PROBLEM DETAILS
Find the line with "exact SMap.wf_erase h" in the entries below, then reproduce it and every line after it down to and including the line with "m h; exact h", exactly.

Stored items
★ ★ ★ ★ ★
-- ==== Sys2Proof/Laws/SMap.lean ====
section
/-!
SUPPORT. Sparse maps: what a write leaves at its key and at the others, and that every operation keeps the canonical form.
-/

namespace Sys2Proof.Machine

variable {α : Type}

/-! ## Reads after writes -/

@[simp] theorem SMap.find_insert_same (m : List (Nat × α)) (k : Nat) (v : α) : SMap.find (SMap.insert m k v) k = some v := by
  induction m with
  | nil => simp [SMap.insert, SMap.find]
  | cons e r ih =>
    obtain ⟨a, b⟩ := e
    simp only [SMap.insert]
    split
    · simp [SMap.find]
    · split
      · simp [SMap.find]
      · rename_i h; simp [SMap.find, ih, h]

theorem SMap.find_insert_other {m : List (Nat × α)} {k j : Nat} {v : α} (h : j ≠ k) :
    SMap.find (SMap.insert m k v) j = SMap.find m j := by
  induction m with
  | nil => simp [SMap.insert, SMap.find, Ne.symm h]
  | cons e r ih =>
    obtain ⟨a, b⟩ := e
    simp only [SMap.insert]
    split
    · simp [SMap.find, Ne.symm h]
    · split
      · rename_i h2; simp only [beq_iff_eq] at h2; subst h2; simp [SMap.find, Ne.symm h]
      · simp [SMap.find, ih]

@[simp] theorem SMap.find_erase_same (m : List (Nat × α)) (k : Nat) : SMap.find (SMap.erase m k) k = none := by
  induction m with
  | nil => simp [SMap.erase, SMap.find]
  | cons e r ih =>
    obtain ⟨a, b⟩ := e
    by_cases h : a = k
    · subst h; simpa [SMap.erase, SMap.find] using ih
    · have : SMap.erase ((a, b) :: r) k = (a, b) :: SMap.erase r k := by simp [SMap.erase, h]
      rw [this]; simp [SMap.find, h, ih]

theorem SMap.find_filter {m : List (Nat × α)} {p : Nat → Bool} {j : Nat} (h : p j = true) :
    SMap.find (m.filter fun e => p e.1) j = SMap.find m j := by
  induction m with
  | nil => rfl
  | cons e r ih =>
    obtain ⟨a, b⟩ := e
    by_cases ha : p a = true
    · simp [ha, SMap.find, ih]
    · have : a ≠ j := by rintro rfl; exact ha h
      simp [ha, SMap.find, ih, this]

theorem SMap.find_erase_other {m : List (Nat × α)} {k j : Nat} (h : j ≠ k) :
    SMap.find (SMap.erase m k) j = SMap.find m j :=
  SMap.find_filter (p := fun a => !(a == k)) (by simp [h])

@[simp] theorem SMap.get_set_same [DecidableEq α] (d : Nat → α) (m : List (Nat × α)) (k : Nat) (v : α) :
    SMap.get d (SMap.set d m k v) k = v := by
  unfold SMap.get SMap.set
  split
  · rename_i h; simp [h]
  · simp

theorem SMap.get_set_other [DecidableEq α] {d : Nat → α} {m : List (Nat × α)} {k j : Nat} {v : α} (h : j ≠ k) :
    SMap.get d (SMap.set d m k v) j = SMap.get d m j := by
  unfold SMap.get SMap.set
  split
  · rw [SMap.find_erase_other h]
  · rw [SMap.find_insert_other h]

/-- What a key reads as after a write of several values. -/
theorem SMap.get_setMany_other [DecidableEq α] {d : Nat → α} {vs : List α} :
    ∀ {m : List (Nat × α)} {k j : Nat}, (j < k ∨ k + vs.length ≤ j) →
      SMap.get d (SMap.setMany d m k vs) j = SMap.get d m j := by
  induction vs with
  | nil => intros; rfl
  | cons v r ih =>
    intro m k j h
    simp only [List.length_cons] at h
    rw [SMap.setMany, ih (by omega), SMap.get_set_other (by omega)]

theorem SMap.get_setMany_same [DecidableEq α] {d : Nat → α} {vs : List α} :
    ∀ {m : List (Nat × α)} {k i : Nat} (h : i < vs.length), SMap.get d (SMap.setMany d m k vs) (k + i) = vs[i] := by
  induction vs with
  | nil => intro m k i h; simp at h
  | cons v r ih =>
    intro m k i h
    cases i with
    | zero => rw [SMap.setMany, SMap.get_setMany_other (by omega)]; simp
    | succ i =>
      have e : k + (i + 1) = k + 1 + i := by omega
      rw [SMap.setMany, e, ih (by simpa using h)]; simp

@[simp] theorem SMap.getMany_length (d : Nat → α) (m : List (Nat × α)) (k n : Nat) : (SMap.getMany d m k n).length = n := by
  induction n generalizing k with
  | zero => rfl
  | succ n ih => simp [SMap.getMany, ih]

theorem SMap.getMany_get {d : Nat → α} {m : List (Nat × α)} {k n i : Nat} (h : i < n) :
    (SMap.getMany d m k n)[i]'(by simpa using h) = SMap.get d m (k + i) := by
  induction n generalizing k i with
  | zero => omega
  | succ n ih =>
    cases i with
    | zero => simp [SMap.getMany]
    | succ i =>
      have e : k + (i + 1) = k + 1 + i := by omega
      simp only [SMap.getMany, List.getElem_cons_succ, e]
      exact ih (by omega)

theorem SMap.find_filter_none {m : List (Nat × α)} {p : Nat → Bool} {j : Nat} (h : p j = false) :
    SMap.find (m.filter fun e => p e.1) j = none := by
  induction m with
  | nil => rfl
  | cons e r ih =>
    obtain ⟨a, b⟩ := e
    by_cases ha : p a = true
    · have : a ≠ j := by rintro rfl; rw [h] at ha; exact absurd ha (by decide)
      simp [ha, SMap.find, ih, this]
    · simp [ha, ih]

theorem SMap.get_clear [DecidableEq α] {d : Nat → α} {m : List (Nat × α)} {lo hi j : Nat} :
    SMap.get d (SMap.clear m lo hi) j = if lo ≤ j ∧ j < hi then d j else SMap.get d m j := by
  unfold SMap.get SMap.clear
  by_cases h : lo ≤ j ∧ j < hi
  · rw [if_pos h, SMap.find_filter_none (p := fun a => !(Nat.ble lo a && Nat.blt a hi))]
    · rfl
    · rw [Nat.ble_eq_true_of_le h.1, show Nat.blt j hi = true by rw [Nat.blt_eq]; exact h.2]; rfl
  · rw [if_neg h, SMap.find_filter (p := fun a => !(Nat.ble lo a && Nat.blt a hi))]
    rw [Bool.not_eq_true', Bool.and_eq_false_iff, ← Bool.not_eq_true, ← Bool.not_eq_true, Nat.ble_eq, Nat.blt_eq]
    omega

/-! ## The canonical form -/

/-- The keys of a canonical map rise, as a statement about the list of keys. -/
theorem SMap.sorted_iff (m : List (Nat × α)) : SMap.sorted m = true ↔ m.Pairwise (fun x y => x.1 < y.1) := by
  induction m with
  | nil => simp [SMap.sorted]
  | cons e r ih =>
    cases r with
    | nil => simp [SMap.sorted]
    | cons f r =>
      obtain ⟨a, x⟩ := e
      obtain ⟨b, c⟩ := f
      simp only [SMap.sorted, Bool.and_eq_true, ih, Nat.blt_eq]
      constructor
      · rintro ⟨h1, h2⟩
        refine List.pairwise_cons.2 ⟨?_, h2⟩
        intro y hy
        rcases List.mem_cons.1 hy with rfl | hy
        · exact h1
        · exact Nat.lt_trans h1 ((List.pairwise_cons.1 h2).1 y hy)
      · intro h
        exact ⟨(List.pairwise_cons.1 h).1 (b, c) (List.mem_cons_self ..), (List.pairwise_cons.1 h).2⟩

theorem SMap.wf_iff [DecidableEq α] (d : Nat → α) (m : List (Nat × α)) :
    SMap.wf d m = true ↔ m.Pairwise (fun x y => x.1 < y.1) ∧ ∀ e ∈ m, e.2 ≠ d e.1 := by
  simp [SMap.wf, SMap.sorted_iff]

@[simp] theorem SMap.wf_nil [DecidableEq α] (d : Nat → α) : SMap.wf d [] = true := rfl

/-- Leaving entries out keeps the canonical form. -/
theorem SMap.wf_filter [DecidableEq α] {d : Nat → α} {m : List (Nat × α)} {p : Nat × α → Bool} (h : SMap.wf d m = true) :
    SMap.wf d (m.filter p) = true := by
  rw [SMap.wf_iff] at h ⊢
  exact ⟨h.1.sublist List.filter_sublist, fun e he => h.2 e (List.mem_filter.1 he).1⟩

theorem SMap.wf_erase [DecidableEq α] {d : Nat → α} {m : List (Nat × α)} {k : Nat} (h : SMap.wf d m = true) :
    SMap.wf d (SMap.erase m k) = true := SMap.wf_filter h

theorem SMap.wf_clear [DecidableEq α] {d : Nat → α} {m : List (Nat × α)} {lo hi : Nat} (h : SMap.wf d m = true) :
    SMap.wf d (SMap.clear m lo hi) = true := SMap.wf_filter h

theorem SMap.mem_insert {m : List (Nat × α)} {k : Nat} {v : α} {e : Nat × α} (h : e ∈ SMap.insert m k v) :
    e = (k, v) ∨ e ∈ m := by
  induction m with
  | nil => simpa [SMap.insert] using h
  | cons f r ih =>
    obtain ⟨a, b⟩ := f
    simp only [SMap.insert] at h
    split at h
    · rcases List.mem_cons.1 h with h | h
      · exact .inl h
      · exact .inr h
    · split at h
      · rcases List.mem_cons.1 h with h | h
        · exact .inl h
        · exact .inr (List.mem_cons_of_mem _ h)
      · rcases List.mem_cons.1 h with h | h
        · exact .inr (h ▸ List.mem_cons_self ..)
        · rcases ih h with h | h
          · exact .inl h
          · exact .inr (List.mem_cons_of_mem _ h)

theorem SMap.sorted_insert {m : List (Nat × α)} {k : Nat} {v : α} (h : m.Pairwise fun x y => x.1 < y.1) :
    (SMap.insert m k v).Pairwise fun x y => x.1 < y.1 := by
  induction m with
  | nil => simp [SMap.insert]
  | cons f r ih =>
    obtain ⟨a, b⟩ := f
    have h1 := List.pairwise_cons.1 h
    simp only [SMap.insert]
    split
    · rename_i hk
      rw [Nat.blt_eq] at hk
      refine List.pairwise_cons.2 ⟨?_, h⟩
      intro y hy
      rcases List.mem_cons.1 hy with rfl | hy
      · exact hk
      · exact Nat.lt_trans hk (h1.1 y hy)
    · split
      · rename_i hk
        simp only [beq_iff_eq] at hk
        subst hk
        exact List.pairwise_cons.2 ⟨h1.1, h1.2⟩
      · rename_i hk1 hk2
        simp only [beq_iff_eq] at hk2
        rw [Nat.blt_eq] at hk1
        refine List.pairwise_cons.2 ⟨?_, ih h1.2⟩
        intro y hy
        rcases SMap.mem_insert hy with rfl | hy
        · show a < k; omega
        · exact h1.1 y hy

theorem SMap.wf_set [DecidableEq α] {d : Nat → α} {m : List (Nat × α)} {k : Nat} {v : α} (h : SMap.wf d m = true) :
    SMap.wf d (SMap.set d m k v) = true := by
  unfold SMap.set
  split
  · exact SMap.wf_erase h
  · rename_i hv
    rw [SMap.wf_iff] at h ⊢
    refine ⟨SMap.sorted_insert h.1, fun e he => ?_⟩
    rcases SMap.mem_insert he with rfl | he
    · exact hv
    · exact h.2 e he

theorem SMap.wf_setMany [DecidableEq α] {d : Nat → α} {vs : List α} :
    ∀ {m : List (Nat × α)} {k : Nat}, SMap.wf d m = true → SMap.wf d (SMap.setMany d m k vs) = true := by
  induction vs with
  | nil => intro m k h; exact h
  | cons v r ih => intro m k h; exact ih (SMap.wf_set h)

/-- Writes one after another, whatever they are, keep the canonical form. -/
theorem SMap.wf_foldl [DecidableEq α] {β : Type} {d : Nat → α} {key : β → Nat} {val : β → α} (xs : List β) :
    ∀ {m : List (Nat × α)}, SMap.wf d m = true → SMap.wf d (xs.foldl (fun m x => SMap.set d m (key x) (val x)) m) = true := by
  induction xs with
  | nil => intro m h; exact h
  | cons x r ih => intro m h; exact ih (SMap.wf_set h)

/-- Two canonical maps that read alike everywhere are the same data. -/
theorem SMap.wf_ext [DecidableEq α] {d : Nat → α} {m n : List (Nat × α)} (hm : SMap.wf d m = true) (hn : SMap.wf d n = true)
    (h : ∀ k, SMap.get d m k = SMap.get d n k) : m = n := by
  rw [SMap.wf_iff] at hm hn
  have find_mem : ∀ (l : List (Nat × α)), l.Pairwise (fun x y => x.1 < y.1) → ∀ e, e ∈ l ↔ SMap.find l e.1 = some e.2 := by
    intro l
    induction l with
    | nil => intro _ e; simp [SMap.find]
    | cons f r ih =>
      intro hl e
      obtain ⟨a, b⟩ := f
      obtain ⟨k, v⟩ := e
      have hl' := List.pairwise_cons.1 hl
      by_cases hk : a = k
      · subst hk
        simp only [List.mem_cons, SMap.find, beq_self_eq_true, if_true, Option.some.injEq, Prod.mk.injEq, true_and]
        constructor
        · rintro (h | h)
          · exact h.symm
          · exact absurd (hl'.1 _ h) (Nat.lt_irrefl _)
        · intro h; exact .inl h.symm
      · simp only [List.mem_cons, SMap.find, Prod.mk.injEq, beq_iff_eq, hk, if_false]
        rw [← ih hl'.2 (k, v)]
        constructor
        · rintro (h | h)
          · exact absurd h.1.symm hk
          · exact h
        · exact .inr
  have same : ∀ e, e ∈ m ↔ e ∈ n := by
    intro e
    have key : ∀ (m n : List (Nat × α)), (m.Pairwise (fun x y => x.1 < y.1) ∧ ∀ e ∈ m, e.2 ≠ d e.1) →
        (n.Pairwise (fun x y => x.1 < y.1) ∧ ∀ e ∈ n, e.2 ≠ d e.1) → (∀ k, SMap.get d m k = SMap.get d n k) →
        e ∈ m → e ∈ n := by
      intro m n hm hn h he
      have h1 := (find_mem m hm.1 e).1 he
      have h2 := h e.1
      simp only [SMap.get, h1, Option.getD_some] at h2
      cases hf : SMap.find n e.1 with
      | none => rw [hf] at h2; exact absurd h2 (hm.2 e he)
      | some x => rw [hf] at h2; rw [find_mem n hn.1 e, hf]; simpa using h2.symm
    exact ⟨key m n hm hn h, key n m hn hm fun k => (h k).symm⟩
  have irr : ∀ (x y : Nat × α), x.1 < y.1 → y.1 < x.1 → False := fun _ _ h1 h2 => Nat.lt_asymm h1 h2
  have nd : ∀ (l : List (Nat × α)), l.Pairwise (fun x y => x.1 < y.1) → l.Nodup := fun l hl =>
    hl.imp fun {x y} hxy => by rintro rfl; exact Nat.lt_irrefl _ hxy
  exact ((List.perm_ext_iff_of_nodup (nd m hm.1) (nd n hn.1)).2 same).eq_of_pairwise
    (fun x y _ _ h1 h2 => (irr x y h1 h2).elim) hm.1 hn.1

end Sys2Proof.Machine
end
★ ★ ★ ★ ★
SOLVED PROBLEM
  · exact SMap.wf_erase h
  · rename_i hv
    rw [SMap.wf_iff] at h ⊢
    refine ⟨SMap.sorted_insert h.1, fun e he => ?_⟩
    rcases SMap.mem_insert he with rfl | he
    · exact hv
    · exact h.2 e he

theorem SMap.wf_setMany [DecidableEq α] {d : Nat → α} {vs : List α} :
    ∀ {m : List (Nat × α)} {k : Nat}, SMap.wf d m = true → SMap.wf d (SMap.setMany d m k vs) = true := by
  induction vs with
  | nil => intro m k h; exact h
  | cons v r ih => intro m k h; exact ih (SMap.wf_set h)

/-- Writes one after another, whatever they are, keep the canonical form. -/
theorem SMap.wf_foldl [DecidableEq α] {β : Type} {d : Nat → α} {key : β → Nat} {val : β → α} (xs : List β) :
    ∀ {m : List (Nat × α)}, SMap.wf d m = true → SMap.wf d (xs.foldl (fun m x => SMap.set d m (key x) (val x)) m) = true := by
  induction xs with
  | nil => intro m h; exact h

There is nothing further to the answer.